The New York Times published a very revealing material about the views of a well-known US political analyst, who has now come to a very sad conclusion for Americans:
Everywhere he has gone as president of the Council on Foreign Relations, Richard N. Haass has been asked the same question: What keeps him up at night? He has had no shortage of options over the years — Russia, China, Iran, North Korea, climate change, international terrorism, food insecurity, the global pandemic.
But as he steps down after two decades running America’s most storied private organization focused on international affairs, Mr. Haass has come to a disturbing conclusion.
The most serious danger to the security of the world right now? The threat that costs him sleep? The United States itself. – “It’s us,” he said ruefully the other day.
That was never a thought this global strategist would have entertained until recently. But in his mind, the unraveling of the American political system means that for the first time in his life the internal threat has surpassed the external threat. Instead of being the most reliable anchor in a volatile world, Mr. Haass said, the United States has become the most profound source of instability and an uncertain exemplar of democracy.

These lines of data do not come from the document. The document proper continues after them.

/-- With the supervisor domain ON: a Sync of a selected PTP source while LOCKED with the reference qualified and a
phase error within JUMP_THR keeps the servo LOCKED, clears the outlier run and moves TIME_RATE by at most what SLEW
allows in a second, the rates of the last second lying that close to it already; a Sync without a qualified reference is
only noted; an Announce renews its condition; a 1PPS edge sooner than
0.5 s after the last taken one changes nothing, another one is taken; REF_OK falls when its condition fails, from
ACQUIRE to FREE and from LOCKED to HOLDOVER with the event, and rises when all hold; REF_OK or OCXO_WARM becoming 1
with the other and EN sends FREE to ACQUIRE; a re-step that takes effect writes the mapping, clears JUMP (unless a
jump came after), and raises TIME_RESTEP_DONE, leaving the servo in HOLDOVER from LOCKED.
Forms that complete here: ptpSyncReceived, ptpAnnounceReceived, ppsInputEdge, refQualifyLoss, refQualifyGain,
ocxoWarm, restepTakesEffect. -/
def Obligations.ServoEventsComplete : Prop :=
  (∀ (s : State) (nt : Int), s.up = true → (s.rd TIME_CTL_SRC = 1 ∨ s.rd TIME_CTL_SRC = 2) → s.rdb TIME_STAT_REF_OK = true →
    s.rd TIME_STAT_STATE = stLocked → |nt - s.ntAt s.now| ≤ s.jumpThr →
    (∀ e ∈ s.time.lately, s.now < e.1 + 4000000000 → |e.2 - s.rdi TIME_RATE| ≤ s.slewMax 4000000000) →
    ∃ t, exec (.ptpSyncReceived nt) s = .next t ∧ t.rd TIME_STAT_STATE = stLocked ∧ t.time.lastMeas = some s.now ∧
      t.time.runLen = 0 ∧ t.time.offset = s.time.offset ∧
      |t.rdi TIME_RATE - s.rdi TIME_RATE| ≤ s.slewMax 4000000000 ∧
      t = { s with regs := t.regs, time := t.time, free := t.free }) ∧
  (∀ (s : State) (nt : Int), s.up = true → (s.rd TIME_CTL_SRC = 1 ∨ s.rd TIME_CTL_SRC = 2) → s.rdb TIME_STAT_REF_OK = false →
    exec (.ptpSyncReceived nt) s = .next { s with time := { s.time with lastMeas := some s.now } }) ∧
  (∀ s : State, s.up = true → exec .ptpAnnounceReceived s = .next { s with time := { s.time with annOk := true } }) ∧
  (∀ (s : State) (k : Nat), s.time.lastTaken = some k → s.now < k + 2000000000 → exec .ppsInputEdge s = .next s) ∧
  (∀ s : State, s.up = true → (∀ k, s.time.lastTaken = some k → k + 2000000000 ≤ s.now) →
    ∃ t, exec .ppsInputEdge s = .next t ∧ t.time.lastTaken = some s.now ∧
      (s.time.todNext = none → t = { s with time := t.time }) ∧
      (∀ sec, s.time.todNext = some sec → t.time.todNext = some ((sec + 1) % 2 ^ 48))) ∧
  (∀ (s : State) (cause : RefCause), s.up = true → s.rdb TIME_STAT_REF_OK = true → s.refFails cause = true →
    ∃ t, exec (.refQualifyLoss cause) s = .next t ∧ t.rd TIME_STAT_REF_OK = 0 ∧
      (s.rd TIME_STAT_STATE = stAcquire → t.rd TIME_STAT_STATE = stFree ∧ t.time.acqCount = 0) ∧
      (s.rd TIME_STAT_STATE = stLocked → t.rd TIME_STAT_STATE = stHoldover ∧ t.time.consec = 0 ∧ t.time.runLen = 0 ∧
        TIME_HOLDOVER.raised s t 0 []) ∧
      (s.rd TIME_STAT_STATE = stHoldover → t.rd TIME_STAT_STATE = stHoldover ∧ t.time.consec = 0 ∧ t.time.runLen = 0)) ∧
  (∀ (s : State) (ten : Bool), s.up = true → s.rdb TIME_STAT_REF_OK = false →
    ({ s with time := { s.time with tenOk := ten } } : State).refHolds = true →
    ∃ t, exec (.refQualifyGain ten) s = .next t ∧ t.rd TIME_STAT_REF_OK = 1 ∧ t.time.tenOk = ten ∧
      t.rd TIME_STAT_STATE =
        (if s.rd TIME_STAT_STATE = stFree ∧ s.rdb TIME_STAT_OCXO_WARM ∧ s.rdb TIME_CTL_EN then stAcquire else s.rd TIME_STAT_STATE) ∧
      t = { s with regs := t.regs, time := t.time }) ∧
  (∀ s : State, s.up = true → 480000000000 ≤ s.now → s.rdb TIME_STAT_OCXO_WARM = false →
    ∃ t, exec .ocxoWarm s = .next t ∧ t.rd TIME_STAT_OCXO_WARM = 1 ∧
      t.rd TIME_STAT_STATE =
        (if s.rd TIME_STAT_STATE = stFree ∧ s.rdb TIME_STAT_REF_OK ∧ s.rdb TIME_CTL_EN then stAcquire else s.rd TIME_STAT_STATE) ∧
      t = { s with regs := t.regs, time := t.time }) ∧
  (∀ (s : State) (r : Restep), s.up = true → s.time.restep = some r → r.sf * 4096000000 ≤ s.now →
    ∃ t, exec .restepTakesEffect s = .next t ∧ t.time.offset = r.offset.toNat ∧ t.time.restep = none ∧ t.time.consec = 0 ∧
      t.rd TIME_STAT_JUMP = b2n r.jumpAfter ∧ (s.rd TIME_STAT_STATE = stLocked → t.rd TIME_STAT_STATE = stHoldover) ∧
      TIME_RESTEP_DONE.raised s t 0 [lpA (r.sf * 4096000000), lpB (r.sf * 4096000000)])

/-- The 1PPS output rises at a second of its timebase in LOCKED, HOLDOVER or under PPS_FREE unless it rose less than
0.5 s before, and falls after its width; at a whole second while LOCKED with SYNC the calendar takes network time when
they differ by more than one count; a trim is made once every 2^20 crystal counts; a crystal failure sets XTAL_FAIL; a
marked message that leaves its port adds an entry with its stamp to the two-step queue, or is counted as dropped
when the queue holds 64: the oldest of those taken for sending there.
Forms that complete here: ppsOutputEdge, ppsOutputWidthEnd, rtcSync, rtcTrim, rtcXtalFail, twoStepStamp. -/
def Obligations.TimeOutputsAndCalendarComplete : Prop :=
  (∀ s : State, s.up = true →
    (s.rd TIME_STAT_STATE = stLocked ∨ s.rd TIME_STAT_STATE = stHoldover ∨ s.rdb TIME_CTL_PPS_FREE = true) →
    s.ppsSecond ((s.now : Int) - 1) < s.ppsSecond s.now → (∀ k, s.time.ppsRise = some k → k + 2000000000 ≤ s.now) →
    exec .ppsOutputEdge s = .next { s with time := { s.time with ppsOut := true, ppsRise := some s.now } }) ∧
  (∀ (s : State) (k : Nat), s.time.ppsRise = some k → s.now < k + 2000000000 → exec .ppsOutputEdge s = .next s) ∧
  (∀ (s : State) (k : Nat), s.time.ppsRise = some k → s.time.ppsOut = true → k + s.rd TIME_PPS_PPS_WIDTH * 4000 ≤ s.now →
    exec .ppsOutputWidthEnd s = .next { s with time := { s.time with ppsOut := false } }) ∧
  (∀ (s : State) (sec : Nat), s.up = true → s.rdb RTC_CTL_SYNC = true → s.rd TIME_STAT_STATE = stLocked →
    sec = (s.ntAt s.now / ntSec % 2 ^ 48).toNat → s.ntAt s.now - ntTick < s.ntAt s.now / ntSec * ntSec →
    (s.calendar + 1 < sec * 32768 ∨ sec * 32768 + 1 < s.calendar) →
    ∃ t, exec .rtcSync s = .next t ∧ t.calendar = sec * 32768 ∧
      (s.calendar + 32768 < sec * 32768 ∨ sec * 32768 + 32768 < s.calendar ∨ s.rdb RTC_STAT_INVALID = true →
        t.rd RTC_STAT_INVALID = 0 ∧ RTC_STEP.raised s t 0 (calWords s.calendar ++ calWords (sec * 32768)))) ∧
  (∀ s : State, 2 ^ 20 ≤ s.calCnt → 0 ≤ (s.calendar : Int) + s.rdi RTC_CTL_TRIM →
    (s.calendar : Int) + s.rdi RTC_CTL_TRIM < 2 ^ 63 →
    ∃ t, exec .rtcTrim s = .next t ∧ (t.calendar : Int) = s.calendar + s.rdi RTC_CTL_TRIM ∧ t.calCnt = s.calCnt - 2 ^ 20 ∧
      t = { s with regs := t.regs, calCnt := t.calCnt }) ∧
  (∀ s : State, ∃ t, exec .rtcXtalFail s = .next t ∧ t.rd RTC_STAT_XTAL_FAIL = 1 ∧ t = { s with regs := t.regs }) ∧
  (∀ (s : State) (p : Fin 16) (k : Nat) (msg : TwoStepMsg), s.up = true →
    (s.traf.marks.find? fun m => m.1 = p.val) = some (k, msg) →
    ∃ t, exec (.twoStepStamp p) s = .next t ∧ t.traf = { s.traf with marks := s.traf.marks.erase (p.val, msg) } ∧
      (s.time.tsq.length < 64 → t.time.tsq = s.time.tsq ++ [⟨p, msg, s.txStamp p, s.clock⟩] ∧ t = { s with traf := t.traf, time := t.time }) ∧
      (64 ≤ s.time.tsq.length → t.time = s.time ∧ TIME_TSQ_DROP.raised s t 0 []))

“Our domestic political situation is not only one that others don’t want to emulate,” he said in an interview ahead of his last day at the Council on Foreign Relations on Friday. “But I also think that it’s introduced a degree of unpredictability and a lack of reliability that’s really poisonous. For America’s ability to function successfully in the world, I mean, it makes it very hard for our friends to depend on us.”
The challenges at home have prompted a man who has spent his entire career as a policymaker and student of world affairs to turn his attention inward. Mr. Haass recently published a book called “The Bill of Obligations: The Ten Habits of Good Citizens,” outlining ways Americans can help heal their own society.

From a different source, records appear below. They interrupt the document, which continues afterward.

@[simp] theorem setMon_pending (m : Nat) (x : MonSt) : (s.setMon m x).pending = s.pending := rfl
@[simp] theorem setMon_now (m : Nat) (x : MonSt) : (s.setMon m x).now = s.now := rfl
@[simp] theorem setMon_free (m : Nat) (x : MonSt) : (s.setMon m x).free = s.free := rfl
@[simp] theorem setMon_calAcc (m : Nat) (x : MonSt) : (s.setMon m x).calAcc = s.calAcc := rfl
@[simp] theorem setMon_calCnt (m : Nat) (x : MonSt) : (s.setMon m x).calCnt = s.calCnt := rfl
@[simp] theorem setMon_regs (m : Nat) (x : MonSt) : (s.setMon m x).regs = s.regs := rfl
@[simp] theorem setMon_mem (m : Nat) (x : MonSt) : (s.setMon m x).mem = s.mem := rfl
@[simp] theorem setMon_tblRaw (m : Nat) (x : MonSt) : (s.setMon m x).tblRaw = s.tblRaw := rfl
@[simp] theorem setMon_bufRaw (m : Nat) (x : MonSt) : (s.setMon m x).bufRaw = s.bufRaw := rfl
@[simp] theorem setMon_cnt (m : Nat) (x : MonSt) : (s.setMon m x).cnt = s.cnt := rfl
@[simp] theorem setMon_latch (m : Nat) (x : MonSt) : (s.setMon m x).latch = s.latch := rfl
@[simp] theorem setMon_time (m : Nat) (x : MonSt) : (s.setMon m x).time = s.time := rfl
@[simp] theorem setMon_cores (m : Nat) (x : MonSt) : (s.setMon m x).cores = s.cores := rfl
@[simp] theorem setMon_mtx (m : Nat) (x : MonSt) : (s.setMon m x).mtx = s.mtx := rfl
@[simp] theorem setMon_mtxLast (m : Nat) (x : MonSt) : (s.setMon m x).mtxLast = s.mtxLast := rfl
@[simp] theorem setMon_ramTurn (m : Nat) (x : MonSt) : (s.setMon m x).ramTurn = s.ramTurn := rfl
@[simp] theorem setMon_zeroing (m : Nat) (x : MonSt) : (s.setMon m x).zeroing = s.zeroing := rfl
@[simp] theorem setMon_img (m : Nat) (x : MonSt) : (s.setMon m x).img = s.img := rfl
@[simp] theorem setMon_evt (m : Nat) (x : MonSt) : (s.setMon m x).evt = s.evt := rfl
@[simp] theorem setMon_grm (m : Nat) (x : MonSt) : (s.setMon m x).grm = s.grm := rfl
@[simp] theorem setMon_svc (m : Nat) (x : MonSt) : (s.setMon m x).svc = s.svc := rfl
@[simp] theorem setMon_pwr (m : Nat) (x : MonSt) : (s.setMon m x).pwr = s.pwr := rfl
@[simp] theorem setMon_edw (m : Nat) (x : MonSt) : (s.setMon m x).edw = s.edw := rfl
@[simp] theorem setMon_lines (m : Nat) (x : MonSt) : (s.setMon m x).lines = s.lines := rfl
@[simp] theorem setMon_traf (m : Nat) (x : MonSt) : (s.setMon m x).traf = s.traf := rfl
@[simp] theorem setMon_chans (m : Nat) (x : MonSt) : (s.setMon m x).chans = s.chans := rfl
@[simp] theorem setMon_trees (m : Nat) (x : MonSt) : (s.setMon m x).trees = s.trees := rfl
@[simp] theorem setMon_ohDo (m : Nat) (x : MonSt) : (s.setMon m x).ohDo = s.ohDo := rfl
@[simp] theorem setMon_calCmds (m : Nat) (x : MonSt) : (s.setMon m x).calCmds = s.calCmds := rfl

“My own trajectory has changed,” he observed during a pair of interviews summing up two decades at the council. “This new book is not something I would have predicted writing five or 10 years ago, but I actually think it’s almost a recasting of American democracy. Now it’s become a national security concern. And that’s different.”
By dint of position as well as temperament, Mr. Haass, 71, is a member in good standing of the establishment that has fallen into disfavor in the era of Donald J. Trump, a voice of the largely bipartisan “realist” consensus that for better or worse defined America’s place in the world for most of the three-quarters of a century since World War II.

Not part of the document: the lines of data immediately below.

@[simp] theorem count_pending (c : Code) (j k : Nat) : (s.count c j k).pending = s.pending := (count_events s c j k).pending
@[simp] theorem count_now (c : Code) (j k : Nat) : (s.count c j k).now = s.now := (count_events s c j k).now
@[simp] theorem count_free (c : Code) (j k : Nat) : (s.count c j k).free = s.free := (count_events s c j k).free
@[simp] theorem count_calAcc (c : Code) (j k : Nat) : (s.count c j k).calAcc = s.calAcc := (count_events s c j k).calAcc
@[simp] theorem count_calCnt (c : Code) (j k : Nat) : (s.count c j k).calCnt = s.calCnt := (count_events s c j k).calCnt
@[simp] theorem count_mem (c : Code) (j k : Nat) : (s.count c j k).mem = s.mem := (count_events s c j k).mem
@[simp] theorem count_bufRaw (c : Code) (j k : Nat) : (s.count c j k).bufRaw = s.bufRaw := (count_events s c j k).bufRaw
@[simp] theorem count_latch (c : Code) (j k : Nat) : (s.count c j k).latch = s.latch := (count_events s c j k).latch
@[simp] theorem count_time (c : Code) (j k : Nat) : (s.count c j k).time = s.time := (count_events s c j k).time
@[simp] theorem count_cores (c : Code) (j k : Nat) : (s.count c j k).cores = s.cores := (count_events s c j k).cores
@[simp] theorem count_mtx (c : Code) (j k : Nat) : (s.count c j k).mtx = s.mtx := (count_events s c j k).mtx
@[simp] theorem count_mtxLast (c : Code) (j k : Nat) : (s.count c j k).mtxLast = s.mtxLast := (count_events s c j k).mtxLast
@[simp] theorem count_zeroing (c : Code) (j k : Nat) : (s.count c j k).zeroing = s.zeroing := (count_events s c j k).zeroing
@[simp] theorem count_img (c : Code) (j k : Nat) : (s.count c j k).img = s.img := (count_events s c j k).img
@[simp] theorem count_grm (c : Code) (j k : Nat) : (s.count c j k).grm = s.grm := (count_events s c j k).grm
@[simp] theorem count_svc (c : Code) (j k : Nat) : (s.count c j k).svc = s.svc := (count_events s c j k).svc
@[simp] theorem count_pwr (c : Code) (j k : Nat) : (s.count c j k).pwr = s.pwr := (count_events s c j k).pwr
@[simp] theorem count_edw (c : Code) (j k : Nat) : (s.count c j k).edw = s.edw := (count_events s c j k).edw
@[simp] theorem count_lines (c : Code) (j k : Nat) : (s.count c j k).lines = s.lines := (count_events s c j k).lines
@[simp] theorem count_traf (c : Code) (j k : Nat) : (s.count c j k).traf = s.traf := (count_events s c j k).traf
@[simp] theorem count_chans (c : Code) (j k : Nat) : (s.count c j k).chans = s.chans := (count_events s c j k).chans
@[simp] theorem count_trees (c : Code) (j k : Nat) : (s.count c j k).trees = s.trees := (count_events s c j k).trees
@[simp] theorem count_mons (c : Code) (j k : Nat) : (s.count c j k).mons = s.mons := (count_events s c j k).mons
@[simp] theorem count_calCmds (c : Code) (j k : Nat) : (s.count c j k).calCmds = s.calCmds := (count_events s c j k).calCmds
@[simp] theorem core_count (c : Code) (j k : Nat) (n : Nat) : (s.count c j k).core n = s.core n := (count_events s c j k).core n
@[simp] theorem memAt_count (c : Code) (j k : Nat) (a : Nat) : (s.count c j k).memAt a = s.memAt a := (count_events s c j k).memAt a
@[simp] theorem line_count (c : Code) (j k : Nat) (n : Nat) : (s.count c j k).line n = s.line n := by unfold State.line; rw [count_lines]
@[simp] theorem chan_count (c : Code) (j k : Nat) (n : Nat) : (s.count c j k).chan n = s.chan n := by unfold State.chan; rw [count_chans]
@[simp] theorem tree_count (c : Code) (j k : Nat) (n : Nat) : (s.count c j k).tree n = s.tree n := by unfold State.tree; rw [count_trees]
@[simp] theorem mon_count (c : Code) (j k : Nat) (n : Nat) : (s.count c j k).mon n = s.mon n := by unfold State.mon; rw [count_mons]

A veteran of four administrations, one Democrat and three Republican, Mr. Haass has nonetheless transcended the insular world of think tank policy wonks through regular appearances on MSNBC’s “Morning Joe,” where in measured but unmistakable terms he has lamented the political polarization and excesses of recent years and tried to make sense of it all.
Over the past century, America has experienced other periods of division and discord — Jim Crow, McCarthyism, Vietnam, civil rights, Watergate. The assassinations and riots and war of 1968 often come to mind as a singularly miserable year in the life of the nation. But Mr. Haass sees this moment as even worse. “These were not threats to the system, the fabric,” he said. “That’s why I think this is more significant.”
After exploring other countries for most of the past half-century, Mr. Haass is ready to explore his own. Putting his foreign policy hat aside for now, he said he wants to expand the message from his book and help refocus the country on the core values embodied in the Declaration of Independence as the 250th anniversary of the document approaches three years from now.